When a man painstakingly cooks dinner for his wife (even if it’s Maggi two-minute noodles), it’s considered romantic. When a woman does the same, she is judged as being a doormat.
Ladies kitty parties and elaborate high teas are an acceptable lifestyle, but a man needs to cajole his wife and buy her presents to get a boys’ night-out pass.
◊♦◊
Where is the equality in any of this? Feminism is not about putting men down. It’s about being equal. The rules must be the same. What’s wrong for the gander is wrong for the goose too.
Because when you decide to share your life with someone, they become a part of your choices.
|
If we women want the privilege of choice, we have to bear the responsibility of those choices. I opted for a three-day work week when my son was born. I was passed over for promotion. Twice. This is NOT discrimination. It’s fair—fair to the man who got the promotion as he was working his ass off, while I organized play dates. Yes, it was my choice, but it came at a price that I am—to some extent—still paying for. My choice. My price.

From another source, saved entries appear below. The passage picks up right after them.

/-- A copy whose last page, its header page, has matched is valid. After a record job the target copy holds the image
of R28 and R29, is valid for the record's entry, and its header carries the job's generation. After a directory job
whose entries are in range with runs apart the target region is VALID, at the job's generation, and its entries read
as they were written (02, R28 to R31, R34, R39 to R41). The byte order of the headers is the model's choice, log
entry 25. -/
def Obligations.FinishedCopyIsValid : Prop :=
  (∀ (s : State) (e : EntryNo) (h : Handle) (x : RecEntry) (c : Copy) (first pages : Nat) (gen : Word32) (retry : Bool)
      (rest : List Job) (data : List Byte),
    s.engine = .programming pages retry → s.queue = .record e h c first pages gen :: rest →
    pages = (x.size.toNat + 16 + 31) / 32 → first + pages ≤ 2048 → StoreCanonical s → Defined s h x →
    (s.buffer e).bytes.length = 240 → 1 ≤ x.size.toNat → x.size.toNat ≤ 240 →
    data = (s.buffer e).bytes.take x.size.toNat →
    (∀ i, 32 ≤ i → i < 32 * pages →
      Memory.read s.store (32 * first + i) = (recordImage h x gen data).getD i 0xFF#8) →
    ∃ t, exec .pageMatch s = .next t
      ∧ (∀ i, i < 32 * pages → Memory.read t.store (32 * first + i) = (recordImage h x gen data).getD i 0xFF#8)
      ∧ copyValid t.store h x first = true ∧ copyGen t.store first = gen
      ∧ Memory.readBytes t.store (32 * first + 16) x.size.toNat = data)
  ∧ ∀ (s : State) (k : DirKind) (c : Copy) (gen : Word32) (retry : Bool) (rest : List Job),
    s.engine = .programming 25 retry → s.queue = .directory k c gen :: rest → StoreCanonical s →
    (∀ x, some x ∈ entriesWritten s gen → entryInRange x = true) →
    allApart ((entriesWritten s gen).flatMap fun y => y.elim [] entryRuns) = true →
    (∀ i, 32 ≤ i → i < 784 →
      Memory.read s.store (32 * (match c with | .a => 0 | .b => 32) + i) =
        (directoryImage gen (entriesWritten s gen)).getD i 0xFF#8) →
    ∃ t, exec .pageMatch s = .next t ∧ regionCond t.store c = .valid ∧ regionGen t.store c = gen
      ∧ ∀ h : Handle, readEntry (slice (regionBytes t.store c) (16 + 16 * h.val) 16) =
          (entriesWritten s gen).getD h.val none

/-- A device reset during the job in programming, in a page program or in the fault erase, leaves the old contents or
the new ones, never a mixture and never another generation. A record job: the scan brings the record up with the copy
that was in force, or with the target copy at the job's generation. A directory job: the scan brings up the directory
that was in force, its entries as they stood, or the job's, its entries as they stood in its region or as the finished
page leaves them; while the first directory copy after an empty directory is programmed, the empty
directory, the job's, or DAMAGED (02, R26, R35, R36, R38, R41; 09, R159, R169). The hypotheses say that the copies in
the store, before the operation and with it finished, carry no other generation; the model allows another where an
earlier spoiled header page has turned valid, its choice of log entry 6. -/
def Obligations.InterruptedJobLeavesOldOrNew : Prop :=
  (∀ (c : Instr) (s : State) (e : EntryNo) (h : Handle) (x : RecEntry) (k r : Copy) (pages : Nat) (g gen : Word32)
      (rest : List Job) (page : Nat) (whole : List Byte),
    isDeviceReset c = true → (∀ y, s.clear = some y → y.phase = .draining) →
    s.queue = .record e h k (x.firstPage k) pages gen :: rest → s.pageInProgress = some (page, whole) →
    64 ≤ page → InRun pages (x.firstPage k) page → pages = (x.size.toNat + 16 + 31) / 32 →
    ¬ InRun pages (x.firstPage (other k)) page → g < gen →
    regionCond s.store r = .valid →
    (regionCond s.store (other r) ≠ .valid ∨ regionGen s.store (other r) < regionGen s.store r
      ∨ (regionGen s.store (other r) = regionGen s.store r ∧ r = .a)) →
    readEntry (slice (regionBytes s.store r) (16 + 16 * h.val) 16) = some x →
    ((copyValid s.store h x (x.firstPage (other k)) = true ∧ copyGen s.store (x.firstPage (other k)) = g)
      ∨ (copyValid s.store h x (x.firstPage (other k)) = false ∧ g = 0#32)) →
    (∀ m, m = s.store ∨ m = Memory.writePage s.store page whole → copyValid m h x (x.firstPage k) = true →
      copyGen m (x.firstPage k) < g ∨ copyGen m (x.firstPage k) = gen) →
    ∃ t, exec c s = .next t ∧ ∀ u, u.store = t.store → u.active = true → u.dev = .starting →
      ∃ v, exec .scanEnd u = .next v ∧ v.dev = .ready ∧ Defined v h x
        ∧ (((v.record h).gen = g
              ∧ (v.record h).active =
                  (if copyValid s.store h x (x.firstPage (other k)) = true then some (other k) else none)
              ∧ v.committedData h =
                  (if copyValid s.store h x (x.firstPage (other k)) = true
                  then Memory.readBytes s.store (32 * x.firstPage (other k) + 16) x.size.toNat
                  else List.replicate x.size.toNat 0x00#8))
          ∨ ((v.record h).gen = gen ∧ (v.record h).active = some k
              ∧ ∃ m, (m = s.store ∨ m = Memory.writePage s.store page whole)
                  ∧ v.committedData h = Memory.readBytes m (32 * x.firstPage k + 16) x.size.toNat)))
  ∧ (∀ (c : Instr) (s : State) (d : DirKind) (k : Copy) (g gen : Word32) (rest : List Job) (page : Nat)
      (whole : List Byte),
    isDeviceReset c = true → (∀ y, s.clear = some y → y.phase = .draining) →
    s.queue = .directory d k gen :: rest → s.pageInProgress = some (page, whole) →
    InRun 25 (match k with | .a => 0 | .b => 32) page → g < gen →
    (∀ m, m = s.store ∨ m = Memory.writePage s.store page whole → regionCond m k = .valid →
      regionGen m k < g ∨ regionGen m k = gen) →
    (regionCond s.store (other k) = .valid → regionGen s.store (other k) = g →
      ∃ t, exec c s = .next t ∧ ∀ u, u.store = t.store → u.active = true → u.dev = .starting →
        ∃ v, exec .scanEnd u = .next v ∧ v.dev = .ready
          ∧ ((v.activeDir = some (other k) ∧ v.dirGen = g ∧ EntriesRead v s.store (other k))
            ∨ (v.activeDir = some k ∧ v.dirGen = gen
                ∧ ∃ m, (m = s.store ∨ m = Memory.writePage s.store page whole) ∧ EntriesRead v m k)))
    ∧ (regionCond s.store (other k) = .erased → g = 0#32 →
      ∃ t, exec c s = .next t ∧ ∀ u, u.store = t.store → u.active = true → u.dev = .starting →
        ∃ v, exec .scanEnd u = .next v
          ∧ ((v.dev = .ready ∧ v.activeDir = none ∧ v.dirGen = 0#32 ∧ ∀ h, (v.record h).entry = none)
            ∨ (v.dev = .ready ∧ v.activeDir = some k ∧ v.dirGen = gen
                ∧ ∃ m, (m = s.store ∨ m = Memory.writePage s.store page whole) ∧ EntriesRead v m k)
            ∨ v.dev = .damaged)))

/-- The commit point of a record job with nothing waiting for its entry, outside CLEARING: the target copy is
active at the job's generation and its header page holds the copy header of R29 and data bytes 0 to 15; the
entry is freed; its answer tag is answered OK with the generation, or, for an ADD, with the new value and the
generation, SATURATED when the buffer is marked clamped; the next job starts (05, R92, R93; 02, R29, R34; 03,
R64). R29 gives the header's define stamp, generation and data check no byte order: that the most significant byte
of each stands first is the model's choice, log entry 25. -/
def Obligations.RecordCommitPointTakesEffect : Prop :=
  ∀ (s : State) (e : EntryNo) (l : Lease) (h : Handle) (x : RecEntry) (c : Copy) (first pages : Nat) (gen : Word32)
    (retry : Bool) (rest : List Job) (q : Port) (u : Tag) (serial : Nat) (kind : Byte) (body : List Byte),
    s.engine = .programming pages retry → s.queue = .record e h c first pages gen :: rest → 1 ≤ pages →
    first < 2048 → StoreCanonical s → Defined s h x → (s.buffer e).bytes.length = 240 → 1 ≤ x.size.toNat →
    x.size.toNat ≤ 240 →
    (s.lease e).lease = some l → l.handle = h → l.answer = some ⟨q, u, serial⟩ → NoneWaits s h →
    s.clear = none → (s.port q).slots.get u = .pending serial kind body →
    ∃ t, exec .pageMatch s = .next t
      ∧ t = { s.setRecord h { s.record h with active := some c, gen := gen } with
                store := t.store, ports := t.ports, queue := rest, engine := engineFor rest
                leases := (freed s e).leases, buffers := (freed s e).buffers }
      ∧ Memory.readBytes t.store (32 * first) 16 =
          ([handleByte h, x.size] ++ be4 x.stamp ++ be4 gen ++ be2 (crc16 ((s.buffer e).bytes.take x.size.toNat))
            ++ [0x00#8, 0x00#8, 0x00#8])
          ++ [crc8 ([handleByte h, x.size] ++ be4 x.stamp ++ be4 gen
                ++ be2 (crc16 ((s.buffer e).bytes.take x.size.toNat)) ++ [0x00#8, 0x00#8, 0x00#8])]
      ∧ (∀ i, i < 16 → Memory.read t.store (32 * first + 16 + i) =
          if i < x.size.toNat then (s.buffer e).bytes.getD i 0x00#8 else 0xFF#8)
      ∧ (∀ a, a / 32 ≠ first → Memory.read t.store a = Memory.read s.store a)
      ∧ (∀ r, (t.port r).fifo = if r = q then (s.port q).fifo ++ [u] else (s.port r).fifo)
      ∧ (∀ r v, (t.port r).slots.get v =
          if r = q ∧ v = u then
            .done
              (match l.form with
                | .explicit => ⟨.ok, be4 gen⟩
                | .implicit =>
                  ⟨if (s.buffer e).clamped then .saturated else .ok, (s.buffer e).bytes.take 4 ++ be4 gen⟩)
          else (s.port r).slots.get v)

/-- The watches of a record at its commit point: each port gets, in ascending watch number, the CHANGED and
THRESHOLD notices of its watches that pass the self test and the mode test, and no other notice; the old value
is that of the copy that was active, the new one that of the staging buffer (06, R110 to R113, R117). -/
def Obligations.CommitPointPostsWatchNotices : Prop :=
  ∀ (s : State) (e : EntryNo) (l : Lease) (h : Handle) (x : RecEntry) (c : Copy) (first pages : Nat) (gen : Word32)
    (retry : Bool) (rest : List Job),
    s.engine = .programming pages retry → s.queue = .record e h c first pages gen :: rest → first < 2048 →
    1 ≤ pages → Defined s h x → (s.lease e).lease = some l → l.handle = h →
    (∀ y, (s.record h).active = some y → ¬ InRun ((x.size.toNat + 16 + 31) / 32) (x.firstPage y) first) →
    ∃ t, exec .pageMatch s = .next t
      ∧ ∀ q, (t.port q).notices =
            (posted (s.port q)
              (dueNotices s h l.holder gen (counterValue (s.committedData h))
                (counterValue ((s.buffer e).bytes.take x.size.toNat)) q)).notices
          ∧ (t.port q).lost =
            (posted (s.port q)
              (dueNotices s h l.holder gen (counterValue (s.committedData h))
                (counterValue ((s.buffer e).bytes.take x.size.toNat)) q)).lost

/-- The end of the fault erase of a record job with nothing waiting for its entry, outside CLEARING: the header
page of the target is erased, the fault count rises by 1 up to 255, the configuration port gets a STORE_FAULT
notice, the entry is freed and its answer tag answered STORE_FAULT; the active copy and the committed
generation stand, and the next job starts (01, R3; 02, R36; 03, R65; 05, R90, R91, R93). -/
def Obligations.RecordStoreFaultKeepsOldData : Prop :=
  ∀ (s : State) (e : EntryNo) (l : Lease) (h : Handle) (c : Copy) (first pages pos failing : Nat) (gen : Word32)
    (rest : List Job) (q : Port) (u : Tag) (serial : Nat) (kind : Byte) (body : List Byte),
    s.engine = .erasing pos failing → s.queue = .record e h c first pages gen :: rest → first < 2048 →
    StoreCanonical s → (s.lease e).lease = some l → l.handle = h → l.answer = some ⟨q, u, serial⟩ →
    NoneWaits s h → s.clear = none → (s.port q).slots.get u = .pending serial kind body →
    ∃ t, exec .eraseEnd s = .next t
      ∧ t = { s.setRecord h
                { s.record h with
                  faultCount := if (s.record h).faultCount = 255#8 then 255#8 else (s.record h).faultCount + 1#8 } with
                store := t.store, ports := t.ports, queue := rest, engine := engineFor rest
                leases := (freed s e).leases, buffers := (freed s e).buffers }
      ∧ (∀ a, Memory.read t.store a = if a / 32 = first then 0xFF#8 else Memory.read s.store a)
      ∧ (∀ r, t.port r =
          let x := if s.configPort = some r then posted (s.port r) [.storeFault (.record h) failing gen] else s.port r
          if r = q then
            { x with slots := x.slots.set u.val (.done ⟨.storeFault, []⟩) u.isLt, fifo := x.fifo ++ [u] }
          else x)

/-- A directory job that ends without its commit point: what its taking changed is undone, and the waiters of a
FREEZE's record are eligible again, as `WaitersEligible` says. At a store fault the target's header page is erased,
the configuration port gets a STORE_FAULT notice, the request is answered STORE_FAULT after the response of a grant,
and the next job starts; directory, entries and watches stand. At a PORT-RESET of the configuration port, after the
port's leases, the unstarted job leaves the commit queue with no response (01, R9, R12, R14, R16, R18, R21; 02, R41;
03, R66, R67; 05, R90, R91, R93, R96). -/
def Obligations.DirectoryJobWithoutCommitIsUndone : Prop :=
  ∀ (s : State) (j : DirJob), s.dirSlot = some j →
    (∀ k c gen pos failing rest, s.engine = .erasing pos failing → s.queue = .directory k c gen :: rest →
      s.clear = none → StoreCanonical s →
      ∃ s0 t', s0 = { s with
                        store := s0.store, ports := s0.ports, queue := rest, dirSlot := none
                        records := s0.records, pageMap := s0.pageMap }
        ∧ (∀ a, Memory.read s0.store a =
            if a / 32 = (match c with | .a => 0 | .b => 32) then 0xFF#8 else Memory.read s.store a)
        ∧ (∀ r, s0.port r =
            if s.configPort = some r then posted (s.port r) [.storeFault .directory failing gen] else s.port r)
        ∧ (∀ h, s0.record h = undoneRecord j h (s.record h)) ∧ TakingUndone s j s0 ∧ WaitersEligible s0 j t'
        ∧ exec .eraseEnd s = .next { answeredIf t' j.ticket .storeFault [] with engine := engineFor t'.queue })
    ∧ (∀ p t, Asks s p t 0x42#8 [] → ResetRemovesDirectory s p →
      ∃ s1 s0 t', LeasesReset s p t s1
        ∧ s0 = { s1 with
                   records := s0.records, dirSlot := none, pageMap := s0.pageMap
                   queue := s1.queue.take 1 ++ (s1.queue.drop 1).filter fun y => !Job.isDirectory y }
        ∧ (∀ h, s0.record h = undoneRecord j h (s1.record h))
        ∧ TakingUndone s1 j s0 ∧ WaitersEligible s0 j t' ∧ exec (.portReset p) s = .next t')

Wearing shorts and singlets is as much my right as wearing a sari. Strangely, we live in a world that applauds the former and ridicules the latter.
A mother plays the baby card and is exempted from working on weekends while men pick up the slack.
Women who choose not to have a baby are judged more by other women than by men. A ‘career woman’ is berated for her choice as is a stay-at-home mum. They are judged by women. We judge. One way or the other.
◊♦◊
Stop. Take a breath. Menfolk are not against you. You are fighting your own inner battles. You want to make your choices emphatically, but don’t want the burden of the consequences.
I find many women conflicted nowadays. Simply because we have way too many choices. Ask yourself ‘What do I want?’ And then chalk out a strategy to make it happen. Accept the pluses and minuses of your choices. Stand up and take responsibility. And remember—your choices affect the ones around you. Making choices unequivocally is not asserting your feminism. It’s just being selfish.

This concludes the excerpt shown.